The records Block Start

-- ==== Sys2Proof/Machine/Float.lean ====
section
/-!
DEFINITION. Numbers to the bit (R188 to R198): exact dyadic values, rounding and overflow, the standard
formats, narrow formats, and the functions of R309.
-/
namespace Sys2Proof.Machine

/-- A floating-point value, exact: mant × 2^exp with a sign; mant 0 is a signed zero. -/
inductive Fl
  | nan
  | inf (neg : Bool)
  | fin (neg : Bool) (mant : Nat) (exp : Int)
  deriving DecidableEq, Repr, Inhabited

/-- A standard format: exponent bits and fraction bits (R188). -/
structure Fmt where
  e : Nat
  m : Nat
  deriving DecidableEq, Repr

def f64Fmt : Fmt := ⟨11, 52⟩
def f32Fmt : Fmt := ⟨8, 23⟩
def f16Fmt : Fmt := ⟨5, 10⟩
def bf16Fmt : Fmt := ⟨8, 7⟩

/-- The format of a TYPE; a packed type's element format. -/
def tyFmt (t : Nat) : Fmt :=
  if t = 12 then f64Fmt else if t = 11 then f32Fmt else if t = 9 ∨ t = 13 then f16Fmt else bf16Fmt

def Fmt.bias (f : Fmt) : Nat := 2 ^ (f.e - 1) - 1
def Fmt.width (f : Fmt) : Nat := 1 + f.e + f.m

/-- The value of an encoding (R188). -/
def Fmt.decode (f : Fmt) (x : Nat) : Fl :=
  let frac := x % 2 ^ f.m
  let ex := x / 2 ^ f.m % 2 ^ f.e
  let neg := x / 2 ^ (f.m + f.e) % 2 = 1
  if ex = 2 ^ f.e - 1 then (if frac = 0 then .inf neg else .nan)
  else if ex = 0 then .fin neg frac (1 - (f.bias : Int) - f.m)
  else .fin neg (2 ^ f.m + frac) ((ex : Int) - f.bias - f.m)

def Fmt.sign (f : Fmt) (neg : Bool) : Nat := if neg then 2 ^ (f.m + f.e) else 0
def Fmt.infBits (f : Fmt) (neg : Bool) : Nat := f.sign neg + (2 ^ f.e - 1) * 2 ^ f.m
def Fmt.maxBits (f : Fmt) (neg : Bool) : Nat := f.infBits neg - 1
def Fmt.nanBits (f : Fmt) : Nat := f.infBits false + 2 ^ (f.m - 1)

/-- Rounding modes RNE, RZ, RDN, RUP (R190): whether the magnitude goes up, from the discarded part in
comparison with one half. -/
def roundUp (rm : Nat) (neg odd : Bool) (half : Ordering) (rest : Bool) : Bool :=
  if rm = 0 then (match half with | .gt => true | .eq => odd | .lt => false)
  else if rm = 2 then neg && rest
  else if rm = 3 then !neg && rest
  else false

/-- mant × 2^exp rounded to a multiple of 2^q by RM: the multiple. -/
def roundAt (rm : Nat) (neg : Bool) (mant : Nat) (exp q : Int) : Nat :=
  if q ≤ exp then mant * 2 ^ (exp - q).toNat
  else
    let sh := (q - exp).toNat
    let sig := mant / 2 ^ sh
    let rem := mant % 2 ^ sh
    sig + (if roundUp rm neg (sig % 2 = 1) (compare (2 * rem) (2 ^ sh)) (rem != 0) then 1 else 0)

/-- Exponent of the leading bit of mant × 2^exp, mant ≠ 0. -/
def leadExp (mant : Nat) (exp : Int) : Int := exp + (Nat.log2 mant : Int)

/-- Whether an overflow of this sign becomes an infinity (R190). -/
def overflowInf (rm : Nat) (neg sat : Bool) : Bool :=
  !sat && (rm = 0 || (rm = 2 && neg) || (rm = 3 && !neg))

/-- A value rounded once into a format (R190). -/
def Fmt.encode (f : Fmt) (rm : Nat) (sat : Bool) : Fl → Nat
  | .nan => f.nanBits
  | .inf neg => f.infBits neg
  | .fin neg mant exp =>
    if mant = 0 then f.sign neg
    else
      let emin : Int := 1 - (f.bias : Int)
      let q := max (leadExp mant exp - f.m) (emin - f.m)
      let sig0 := roundAt rm neg mant exp q
      let (sig, q) := if sig0 = 2 ^ (f.m + 1) then (2 ^ f.m, q + 1) else (sig0, q)
      if sig < 2 ^ f.m then f.sign neg + sig
      else
        let biased := (q + f.m + f.bias).toNat
        if 2 ^ f.e - 1 ≤ biased then
          (if overflowInf rm neg sat then f.infBits neg else f.maxBits neg)
        else f.sign neg + biased * 2 ^ f.m + (sig - 2 ^ f.m)

/-! ### Exact arithmetic -/

def Fl.neg : Fl → Fl
  | .nan => .nan
  | .inf n => .inf (!n)
  | .fin n m e => .fin (!n) m e

/-- The signed multiple of 2^q that a finite value is, for q at most its exponent. -/
def dyad (neg : Bool) (m : Nat) (e q : Int) : Int :=
  let x : Int := ((m * 2 ^ (e - q).toNat : Nat) : Int)
  if neg then -x else x

/-- An exact zero sum of opposite signs is −0 under RDN and +0 otherwise (R190). -/
def zeroSign (rm : Nat) (a b : Bool) : Bool := if a = b then a else rm = 2

def Fl.add (rm : Nat) : Fl → Fl → Fl
  | .nan, _ => .nan
  | _, .nan => .nan
  | .inf a, .inf b => if a = b then .inf a else .nan
  | .inf a, _ => .inf a
  | _, .inf b => .inf b
  | .fin a m e, .fin b k h =>
    let q := min e h
    let x := dyad a m e q + dyad b k h q
    if x = 0 then .fin (if m = 0 ∧ k = 0 then zeroSign rm a b else rm = 2) 0 q
    else .fin (decide (x < 0)) x.natAbs q

def Fl.mul : Fl → Fl → Fl
  | .nan, _ => .nan
  | _, .nan => .nan
  | .inf a, .inf b => .inf (xor a b)
  | .inf a, .fin b m _ => if m = 0 then .nan else .inf (xor a b)
  | .fin a m _, .inf b => if m = 0 then .nan else .inf (xor a b)
  | .fin a m e, .fin b k h => .fin (xor a b) (m * k) (e + h)

/-- Scaled by 2^n. -/
def Fl.scale (n : Int) : Fl → Fl
  | .fin a m e => .fin a m (e + n)
  | x => x

def Fl.isNan : Fl → Bool
  | .nan => true
  | _ => false

def Fl.isNeg : Fl → Bool
  | .nan => false
  | .inf n => n
  | .fin n _ _ => n

/-- The order of two values that are no NaN; −0 and +0 are equal. -/
def Fl.cmp : Fl → Fl → Ordering
  | .inf a, .inf b => compare b.toNat a.toNat
  | .inf a, _ => if a then .lt else .gt
  | _, .inf b => if b then .gt else .lt
  | .fin a m e, .fin b k h => compare (dyad a m e (min e h)) (dyad b k h (min e h))
  | _, _ => .eq

/-- FMIN and FMAX (R307): a single NaN yields the other operand, −0 lies below +0. -/
def Fl.least (big : Bool) (a b : Fl) : Fl :=
  if a.isNan then b else if b.isNan then a
  else
    match a.cmp b with
    | .lt => if big then b else a
    | .gt => if big then a else b
    | .eq => if a.isNeg then (if big then b else a) else (if big then a else b)

/-- An integer as a value. -/
def Fl.ofInt (x : Int) : Fl := .fin (decide (x < 0)) x.natAbs 0

/-- A finite value rounded to an integer by RM, as a magnitude. -/
def roundInt (rm : Nat) (neg : Bool) (mant : Nat) (exp : Int) : Nat := roundAt rm neg mant exp 0

def Fl.roundIntegral (rm : Nat) : Fl → Fl
  | .fin n m e => .fin n (roundInt rm n m e) 0
  | x => x

/-! ### Reciprocal and square roots -/

/-- A quotient or root that is not exact gets one more bit, set, below every bit that counts. -/
def sticky (neg : Bool) (q : Nat) (exp : Int) (exact : Bool) : Fl :=
  if exact then .fin neg q exp else .fin neg (2 * q + 1) (exp - 1)

def Fl.recip : Fl → Fl
  | .nan => .nan
  | .inf n => .fin n 0 0
  | .fin n m e =>
    if m = 0 then .inf n
    else
      let k := Nat.log2 m + 120
      sticky n (2 ^ k / m) (-e - k) (2 ^ k % m = 0)

/-- The integer square root, bit by bit from bit i - 1 down. -/
def isqrtFrom (x : Nat) : Nat → Nat → Nat
  | 0, r => r
  | i + 1, r => isqrtFrom x i (if (r + 2 ^ i) * (r + 2 ^ i) ≤ x then r + 2 ^ i else r)

def isqrt (x : Nat) : Nat := isqrtFrom x (Nat.log2 x / 2 + 1) 0

def Fl.sqrt : Fl → Fl
  | .nan => .nan
  | .inf n => if n then .nan else .inf false
  | .fin n m e =>
    if m = 0 then .fin n 0 0
    else if n then .nan
    else
      let odd := (e % 2).toNat
      let x := m * 2 ^ (odd + 240)
      let r := isqrt x
      sticky false r ((e - odd) / 2 - 120) (r * r = x)

/-- 1 ÷ √a. -/
def Fl.rsqrt : Fl → Fl
  | .nan => .nan
  | .inf n => if n then .nan else .fin false 0 0
  | .fin n m e =>
    if m = 0 then .inf n
    else if n then .nan
    else
      let odd := (e % 2).toNat
      let x := m * 2 ^ odd
      let k := 2 * (Nat.log2 x + 120)
      let r := isqrt (2 ^ k / x)
      sticky false r (-((e - odd) / 2) - k / 2) (r * r * x = 2 ^ k)

/-! ### The transcendental functions, in fixed point of 320 fraction bits (assumption 11) -/

def fixBits : Nat := 320
def fixOne : Nat := 2 ^ fixBits
/-- π and ln 2 in fixed point, rounded down. -/
def fixPi : Nat := 0x3243f6a8885a308d313198a2e03707344a4093822299f31d0082efa98ec4e6c89452821e638d01377
def fixLn2 : Nat := 0xb17217f7d1cf79abc9e3b39803f2f6af40f343267298b62d8a0d175b8baafa2be7b876206debac98

/-- Sum of x^k ÷ k! for k from i on, term being the one at i. -/
def expSeries (x : Nat) : Nat → Nat → Nat → Nat
  | 0, _, _ => 0
  | fuel + 1, i, term => term + expSeries x fuel (i + 1) (term * x / fixOne / (i + 1))

/-- x − x^3 ÷ 3! + …: the terms of even place less those of odd place. -/
def sinSeries (x2 : Nat) : Nat → Nat → Nat → Int
  | 0, _, _ => 0
  | fuel + 1, i, term => (term : Int) - sinSeries x2 fuel (i + 2) (term * x2 / fixOne / ((i + 1) * (i + 2)))

/-- z + z^3 ÷ 3 + z^5 ÷ 5 + … -/
def atanhSeries (z2 : Nat) : Nat → Nat → Nat → Nat
  | 0, _, _ => 0
  | fuel + 1, i, term => term / i + atanhSeries z2 fuel (i + 2) (term * z2 / fixOne)

/-- m × 2^e in fixed point, for values whose bits all lie within it. -/
def toFix (m : Nat) (e : Int) : Nat :=
  if 0 ≤ e + fixBits then m * 2 ^ (e + fixBits).toNat else m / 2 ^ (-(e + fixBits)).toNat

/-- 2^a (R309). Beyond ±2^12 the result has overflowed or underflowed in every format. -/
def Fl.exp2 : Fl → Fl
  | .nan => .nan
  | .inf n => if n then .fin false 0 0 else .inf false
  | .fin n m e =>
    if m = 0 then .fin false 1 0
    else if 12 ≤ leadExp m e then .fin false 1 (if n then -4096 else 4096)
    else
      let x : Int := if n then -(toFix m e : Int) else toFix m e
      let k := x / fixOne
      let f := (x % fixOne).toNat
      if f = 0 then .fin false 1 k
      else sticky false (expSeries (f * fixLn2 / fixOne) 100 0 fixOne) (k - fixBits) false

/-- log2 a. -/
def Fl.log2 : Fl → Fl
  | .nan => .nan
  | .inf n => if n then .nan else .inf false
  | .fin n m e =>
    if m = 0 then .inf true
    else if n then .nan
    else
      let k := leadExp m e
      if m = 2 ^ Nat.log2 m then .ofInt k
      else
        let y := m * 2 ^ (fixBits - Nat.log2 m)
        let z := (y - fixOne) * fixOne / (y + fixOne)
        let ln := 2 * atanhSeries (z * z / fixOne) 130 1 z
        let v : Int := k * fixOne + ((ln * fixOne / fixLn2 : Nat) : Int)
        sticky (decide (v < 0)) v.natAbs (-(fixBits : Int)) false

/-- sin(π u) for u in [0, 2) in fixed point; zero is given as none. -/
def sinPiFix (u : Nat) : Option Fl :=
  let neg := fixOne ≤ u
  let u1 := u % fixOne
  let u2 := if fixOne < 2 * u1 then fixOne - u1 else u1
  if u2 = 0 then none
  else if 2 * u2 = fixOne then some (.fin neg 1 0)
  else
    let x := u2 * fixPi / fixOne
    some (sticky neg (sinSeries (x * x / fixOne) 100 1 x).natAbs (-(fixBits : Int)) false)

/-- sin(π a): an integer gives a zero of a's sign. -/
def Fl.sinPi : Fl → Fl
  | .nan => .nan
  | .inf _ => .nan
  | .fin n m e => (sinPiFix (toFix m e % (2 * fixOne))).elim (.fin n 0 0) fun x => if n then x.neg else x

/-- cos(π a): an odd multiple of one half gives +0. -/
def Fl.cosPi : Fl → Fl
  | .nan => .nan
  | .inf _ => .nan
  | .fin _ m e => (sinPiFix ((toFix m e + fixOne / 2) % (2 * fixOne))).getD (.fin false 0 0)

/-! ### Narrow formats (R192 to R197) -/

/-- The fields of a format register. -/
structure Narrow where
  cw : Bool
  s : Bool
  e : Nat
  m : Nat
  bias : Int
  spec : Nat
  nz : Bool
  deriving DecidableEq, Repr

def Narrow.ofReg (x : Nat) : Narrow where
  cw := x.testBit 0
  s := x.testBit 1
  e := x / 4 % 8
  m := x / 32 % 8
  bias := if 128 ≤ x / 256 % 256 then (x / 256 % 256 : Int) - 256 else (x / 256 % 256 : Nat)
  spec := x / 65536 % 4
  nz := x.testBit 18

def Narrow.width (f : Narrow) : Nat := f.s.toNat + f.e + f.m

/-- R193. -/
def Narrow.valid (f : Narrow) : Bool :=
  decide (2 ≤ f.width) && decide (f.width ≤ (if f.cw then 8 else 4)) && f.spec != 3 &&
  (f.spec != 0 || decide (1 ≤ f.e)) && (!f.nz || (f.s && f.spec != 0))

/-- The code that is the only NaN of SPEC 1 and 2 (R195). -/
def Narrow.onlyNan (f : Narrow) : Option Nat :=
  if f.nz then some (2 ^ (f.width - 1)) else if f.spec = 1 then some (2 ^ f.width - 1) else none

/-- The value of a code (R194, R195). -/
def Narrow.decode (f : Narrow) (code : Nat) : Fl :=
  let c := code % 2 ^ f.width
  let neg := f.s && (c / 2 ^ (f.e + f.m) = 1)
  let ex := c / 2 ^ f.m % 2 ^ f.e
  let mt := c % 2 ^ f.m
  if f.spec = 0 && ex = 2 ^ f.e - 1 then (if mt = 0 then .inf neg else .nan)
  else if f.onlyNan = some c then .nan
  else if f.e = 0 then .fin neg mt (-f.bias)
  else if ex = 0 then .fin neg mt (1 - f.bias - f.m)
  else .fin neg (2 ^ f.m + mt) ((ex : Int) - f.bias - f.m)

/-- The code of the finite value of largest magnitude with a sign (R195). -/
def Narrow.maxCode (f : Narrow) (neg : Bool) : Nat :=
  (List.range (2 ^ f.width)).foldl (fun best c =>
    match f.decode c, f.decode best with
    | .fin n m e, .fin bn bm be =>
      if n = neg && (bn != neg || Fl.cmp (.fin false m e) (.fin false bm be) = .gt) then c else best
    | .fin n _ _, _ => if n = neg then c else best
    | _, _ => best) 0

def Narrow.hasNan (f : Narrow) : Bool := if f.spec = 0 then decide (1 ≤ f.m) else f.onlyNan.isSome

def Narrow.nanCode (f : Narrow) : Nat :=
  if f.spec = 0 then (2 ^ f.e - 1) * 2 ^ f.m + 2 ^ (f.m - 1) else f.onlyNan.getD 0

/-- The code of a value that lies on the format's grid within its range. -/
def Narrow.codeOf (f : Narrow) (neg : Bool) (sig : Nat) (q : Int) : Nat :=
  let sgn := if neg then 2 ^ (f.e + f.m) else 0
  if f.e = 0 then sgn + sig
  else if sig < 2 ^ f.m then sgn + sig
  else sgn + (q + f.m + f.bias).toNat * 2 ^ f.m + (sig - 2 ^ f.m)

/-- encode of R196, of a value already divided by the block's scale. -/
def Narrow.encode (f : Narrow) (rm : Nat) (sat : Bool) : Fl → Nat
  | .nan => if f.hasNan then f.nanCode else 0
  | .inf neg =>
    if !f.s && neg then 0
    else if f.spec = 0 then (if neg then 2 ^ (f.e + f.m) else 0) + (2 ^ f.e - 1) * 2 ^ f.m
    else f.maxCode neg
  | .fin neg m e =>
    let nought := if neg && f.s && !f.nz then 2 ^ (f.e + f.m) else 0
    if !f.s && neg then 0
    else if m = 0 then nought
    else
      let low : Int := if f.e = 0 then -f.bias else 1 - f.bias - f.m
      let q0 := if f.e = 0 then low else max (leadExp m e - f.m) low
      let sig0 := roundAt rm neg m e q0
      let (sig, q) := if f.e != 0 && sig0 = 2 ^ (f.m + 1) then (2 ^ f.m, q0 + 1) else (sig0, q0)
      let mx := f.maxCode neg
      let tooBig : Bool :=
        match f.decode mx with
        | .fin _ bm be => decide (Fl.cmp (.fin false sig q) (.fin false bm be) = .gt)
        | _ => false
      if tooBig then
        (if f.spec = 0 && overflowInf rm neg sat then
           (if neg then 2 ^ (f.e + f.m) else 0) + (2 ^ f.e - 1) * 2 ^ f.m
         else mx)
      else if sig = 0 then nought
      else f.codeOf neg sig q

end Sys2Proof.Machine
end

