/-- Who acts: context, tenant, space, weft and privilege of an engine command (R28). -/
structure Agent where
  ctx : Nat
  tenant : Nat
  asid : Nat
  team : Nat
  core : Nat
  slot : Nat
  lane : Nat
  priv : Bool
  deriving DecidableEq, Repr, Inhabited

/-- A shuttle command: template image, SRC and DST with ARG added, agent, members of an MCAST (R119 to R123); stage
tells the staging of a team (R157). copied: the copies that have performed, by chunk and member, 0 where there is one;
done: the chunks with nothing left to come; acks: the acknowledgements due, 512 for those of a Window, 513 for a peer's
ring. -/
structure Cmd where
  tmpl : List Byte
  src : Int
  dst : Int
  agent : Agent
  stage : Bool
  members : List Nat
  bmCores : List (Nat × Nat)
  copied : List (Nat × Nat)
  done : List Nat
  acks : List (Nat × Nat)
  fail : Nat
  parkSeq : Option Nat
  deriving DecidableEq, Repr, Inhabited

/-- One shuttle channel (R119, R124). -/
structure Chan where
  queue : List Cmd := []
  run : Option Cmd := none
  done : W32 := 0
  err : Nat := 0
  deriving DecidableEq, Repr, Inhabited

/-- Who puts a message (R129). -/
inductive PutSrc
  | lane (req : Nat)
  | host (tenant : Nat)
  | peer (dev tenant : Nat)
  | shuttle (core ch row : Nat)
  deriving DecidableEq, Repr, Inhabited

/-- A put at an inbound port: its source, where its body lies (scratchpad of a core, or bytes already
at the port), the poisoned pieces of that body (offset, bytes, record), whether it waits for a slot, and the slot once
admitted. -/
structure Put where
  src : PutSrc
  tenant : Nat
  team : Nat
  core : Nat
  off : Nat
  len : Nat
  body : List Byte
  poison : List (Nat × Nat × Nat)
  waits : Bool
  slot : Nat
  deriving DecidableEq, Repr, Inhabited

/-- One ring (R127): registers, owner, the port's queue and the bodies being written. -/
structure Ring where
  base : Nat := 0
  count : Nat := 0
  log2 : Nat := 0
  takeIdx : Nat := 0
  filled : Nat := 0
  putIdx : Nat := 0
  free : Nat := 0
  acl : BitVec 4 := 0
  fail : Bool := false
  drops : Nat := 0
  owner : Option Nat := none
  tenant : Nat := 0
  port : List Put := []
  writing : List Put := []
  deriving DecidableEq, Repr, Inhabited

/-- The operands of an accepted MMA or MMAS (R318), with the format registers read at issue (R199): a and b
are absolute scratchpad offsets or VAs; faults are the VAs of pages that still fault (R320); taint: a store
reached its operands (R118); lanes are those that issued it. -/
structure MmaOp where
  agent : Agent
  lanes : LaneMask := 0
  tag : Nat
  tile : Nat
  m : Nat
  n : Nat
  k : Nat
  fa : Nat
  fb : Nat
  zero : Bool
  fromMem : Bool
  a : Nat
  b : Nat
  lda : Nat
  ldb : Nat
  fmt : Tab W32
  faults : List Nat
  taint : Bool
  deriving DecidableEq, Repr, Inhabited

/-- An entry of the loom queue (R317): an OPRDY with the weft that issued it, or an MMA. -/
inductive LoomEntry
  | oprdy (core slot : Nat)
  | mma (op : MmaOp)
  deriving DecidableEq, Repr, Inhabited

/-- A declared burst (R326): start cycle, intensity in sixteenths, 2^len cycles. -/
structure Decl where
  ctx : Nat
  start : Nat
  intens : Nat
  len : Nat
  started : Bool
  deriving DecidableEq, Repr, Inhabited

/-- A tile task (R143): the record, who enqueued it and in which queue (8 × tenant + priority), the format registers
captured, whether its counters were last read as met, the entry it waits on, and by VA the bytes, old and new, of stores
that reached its operands or its outputs since it was enqueued (R147). -/
structure Task where
  record : List Byte
  agent : Agent
  queue : Nat
  fmt : Tab W32
  met : Bool
  parkSeq : Option Nat
  past : List (Nat × Byte)
  deriving DecidableEq, Repr, Inhabited
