/-- The lane waits at issue under R47 or R81. -/
def State.waitsIssue (s : State) (key lane : Nat) (x : Info) : Bool :=
  let w := s.weft key
  (match x.tw with | some n => (w.lane lane).tBusy n | none => false) ||
  (match x.vd with | some d => s.vHeld key lane d.1 d.2 | none => false) ||
  (match x.sd with | some d => (List.range d.2).any fun i => (s.sPending key (d.1 + i)).isSome | none => false) ||
  (match x.zd with | some n => (s.zPending key n).isSome | none => false) ||
  (match x.pd with | some n => x.opc = 0xD1 && (s.pPending key lane n).isSome | none => false) ||
  (((0xA0 ≤ x.opc && x.opc < 0xD0) || x.opc = 0xD1) && Config.maxRequests ≤ s.outstanding (key / 64))

/-- The place of an access whose page is not known yet. -/
def unplaced (va : Nat) : Tgt := .fold 4 0 va

/-- The lane has an SO access that has not performed at its Home, or an access whose page, and so its kind, a fault
keeps unknown (R106). -/
def State.soPending (s : State) (key lane : Nat) : Bool :=
  s.reqs.any fun r => r.key = key && r.parts.any fun p => p.lane = lane &&
    (p.tgt.isSo || (r.op.isAccess && p.tgt = unplaced p.va && p.va / 2 ^ 48 ≠ 0xF)) &&
    !(r.satisfied || (r.op = .store && p.y = 0))

/-- The mark that a touch meets: which it is, and what it raises. -/
inductive Which
  | broken (n : Nat)
  | refused (n : Nat)
  | v (lane logical : Nat)
  | file (lane n : Nat)
  | scalar (n : Nat)
  | team (n : Nat)
  deriving DecidableEq, Repr

structure Touch where
  raise : Raise
  which : Which
  mark : Mark
  deriving DecidableEq, Repr

/-- Touches of marked registers (R93, R129, R135, R73, R75): the first mark that the word's effect in a lane
meets. Broken and refused registers are touched by their own lane; a register in ERROR by whichever lane reads it. -/
def State.touchOf (s : State) (key lane : Nat) (x : Info) (shfl : Option (Src × Src × Nat)) : Option Touch :=
  let w := s.weft key
  let ln := w.lane lane
  let mine := !x.uniform || lane = s.lead
  let files := if mine then s.fileReads key lane x else []
  let ts := (files.filterMap fun r => if r.1 = lane && 8 ≤ r.2 then some (r.2 - 8) else none) ++ x.tw.toList
  let reads := if mine then s.vReads key lane x shfl else []
  let meetsV := fun (j reg cnt : Nat) => reads.any fun r => r.1 = j && meets reg cnt ((w.lane j).wb + r.2.1) r.2.2
  let readsDst := fun (m : TMark) => match m.dst with
    | .v => meetsV lane m.reg m.cnt
    | .s n => x.sr.any fun r => meets n m.cnt r.1 r.2
    | .z n => x.zr.contains n
    | .p n => files.contains (lane, n)
    | .none => false
  let hit := fun (e : Nat × TMark) => ts.contains e.1 || readsDst e.2
  let timed := fun (f : Nat → Which) (e : Nat × TMark) =>
    (⟨⟨lane, e.2.cause, e.2.sub, e.2.addr⟩, f e.1, ⟨e.2.cause, e.2.sub, e.2.addr, 0⟩⟩ : Touch)
  let data := fun (f : Nat → Which) (e : Nat × Mark) => (⟨⟨lane, e.2.cause, e.2.sub, e.2.addr⟩, f e.1, e.2⟩ : Touch)
  let v := (reads.map (·.1)).flatMap fun j =>
    ((w.lane j).dstMarks.filter fun e => meetsV j e.1 1).map (data (.v j))
  let file := (files.map (·.1)).flatMap fun j =>
    ((w.lane j).fileMarks.filter fun e => files.contains (j, e.1)).map (data (.file j))
  let scalar := w.sMarks.filter fun e => (x.sr.any fun r => meets e.1 1 r.1 r.2) || x.zr.any fun n => e.1 = 128 + n
  let team := (s.teamOf key).gMarks.filter fun e => e.1 / 16 = key / 64 && x.gr.contains (e.1 % 16)
  (((ln.broken.filter hit).map (timed .broken) ++ (ln.refused.filter hit).map (timed .refused)) ++
    (v ++ file ++ scalar.map (data .scalar) ++ team.map (data .team))).head?

/-- The mark that a trap reports is cleared, with those that the same request left; a register in ERROR then holds an
undefined value until it is written (R93). -/
def State.clearTouch (s : State) (key : Nat) (t : Touch) : State :=
  let same := fun (e : Nat × Mark) => e.2 = t.mark && e.2.req ≠ 0
  let onLane := fun (l : Nat) (f : Lane → Lane) => s.mapWeft key fun w => w.setLane l (f (w.lane l))
  match t.which with
  | .broken n => onLane t.raise.lane fun x => { x with broken := del n x.broken }
  | .refused n => onLane t.raise.lane fun x => { x with refused := del n x.refused }
  | .v j reg => onLane j fun x =>
      let bad := (x.dstMarks.filter fun e => e.1 = reg || same e).map (·.1)
      { x with
        dstMarks := x.dstMarks.filter fun e => !bad.contains e.1,
        regs := bad.foldl (fun r L => put (L % (s.weft key).stk) (s.anyBits 32 (8 * (512 * j + L) + 1)) r) x.regs }
  | .file j n => onLane j fun x =>
      if n < 8 then { x with fileMarks := del n x.fileMarks, preds := setBit x.preds n (s.anyBool (8 * (512 * j + n) + 3)) }
      else { x with fileMarks := del n x.fileMarks, t := put (n - 8) (s.anyBits 32 (8 * (512 * j + n) + 3)) x.t }
  | .scalar n => s.mapWeft key fun w =>
      let bad := (w.sMarks.filter fun e => e.1 = n || same e).map (·.1)
      { w with
        sMarks := w.sMarks.filter fun e => !bad.contains e.1,
        s := (bad.filter (· < 128)).foldl (fun t n => put n (s.anyBits 64 (8 * n + 0)) t) w.s,
        z := (bad.filter (128 ≤ ·)).foldl (fun z n => setBit z (n - 128) (s.anyBool (8 * n + 0))) w.z }
  | .team n => s.mapTeam (s.weft key).team fun t =>
      { t with gMarks := del n t.gMarks, gcopy := put n (s.anyBits 64 (8 * n + 5)) t.gcopy }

The records Block End

» The task:
All lines above between those holding "let meetsV := fun" and "dstMarks := x.dstMarks.filter", inclusive, must be set down unchanged, and no other line may be included.

» Answer to the exercise:
  let meetsV := fun (j reg cnt : Nat) => reads.any fun r => r.1 = j && meets reg cnt ((w.lane j).wb + r.2.1) r.2.2
  let readsDst := fun (m : TMark) => match m.dst with
    | .v => meetsV lane m.reg m.cnt
    | .s n => x.sr.any fun r => meets n m.cnt r.1 r.2
    | .z n => x.zr.contains n
    | .p n => files.contains (lane, n)
    | .none => false
  let hit := fun (e : Nat × TMark) => ts.contains e.1 || readsDst e.2
  let timed := fun (f : Nat → Which) (e : Nat × TMark) =>
    (⟨⟨lane, e.2.cause, e.2.sub, e.2.addr⟩, f e.1, ⟨e.2.cause, e.2.sub, e.2.addr, 0⟩⟩ : Touch)
  let data := fun (f : Nat → Which) (e : Nat × Mark) => (⟨⟨lane, e.2.cause, e.2.sub, e.2.addr⟩, f e.1, e.2⟩ : Touch)
  let v := (reads.map (·.1)).flatMap fun j =>
    ((w.lane j).dstMarks.filter fun e => meetsV j e.1 1).map (data (.v j))
  let file := (files.map (·.1)).flatMap fun j =>
    ((w.lane j).fileMarks.filter fun e => files.contains (j, e.1)).map (data (.file j))
  let scalar := w.sMarks.filter fun e => (x.sr.any fun r => meets e.1 1 r.1 r.2) || x.zr.any fun n => e.1 = 128 + n
  let team := (s.teamOf key).gMarks.filter fun e => e.1 / 16 = key / 64 && x.gr.contains (e.1 % 16)
  (((ln.broken.filter hit).map (timed .broken) ++ (ln.refused.filter hit).map (timed .refused)) ++
    (v ++ file ++ scalar.map (data .scalar) ++ team.map (data .team))).head?

/-- The mark that a trap reports is cleared, with those that the same request left; a register in ERROR then holds an
undefined value until it is written (R93). -/
def State.clearTouch (s : State) (key : Nat) (t : Touch) : State :=
  let same := fun (e : Nat × Mark) => e.2 = t.mark && e.2.req ≠ 0
  let onLane := fun (l : Nat) (f : Lane → Lane) => s.mapWeft key fun w => w.setLane l (f (w.lane l))
  match t.which with
  | .broken n => onLane t.raise.lane fun x => { x with broken := del n x.broken }
  | .refused n => onLane t.raise.lane fun x => { x with refused := del n x.refused }
  | .v j reg => onLane j fun x =>
      let bad := (x.dstMarks.filter fun e => e.1 = reg || same e).map (·.1)
      { x with
        dstMarks := x.dstMarks.filter fun e => !bad.contains e.1,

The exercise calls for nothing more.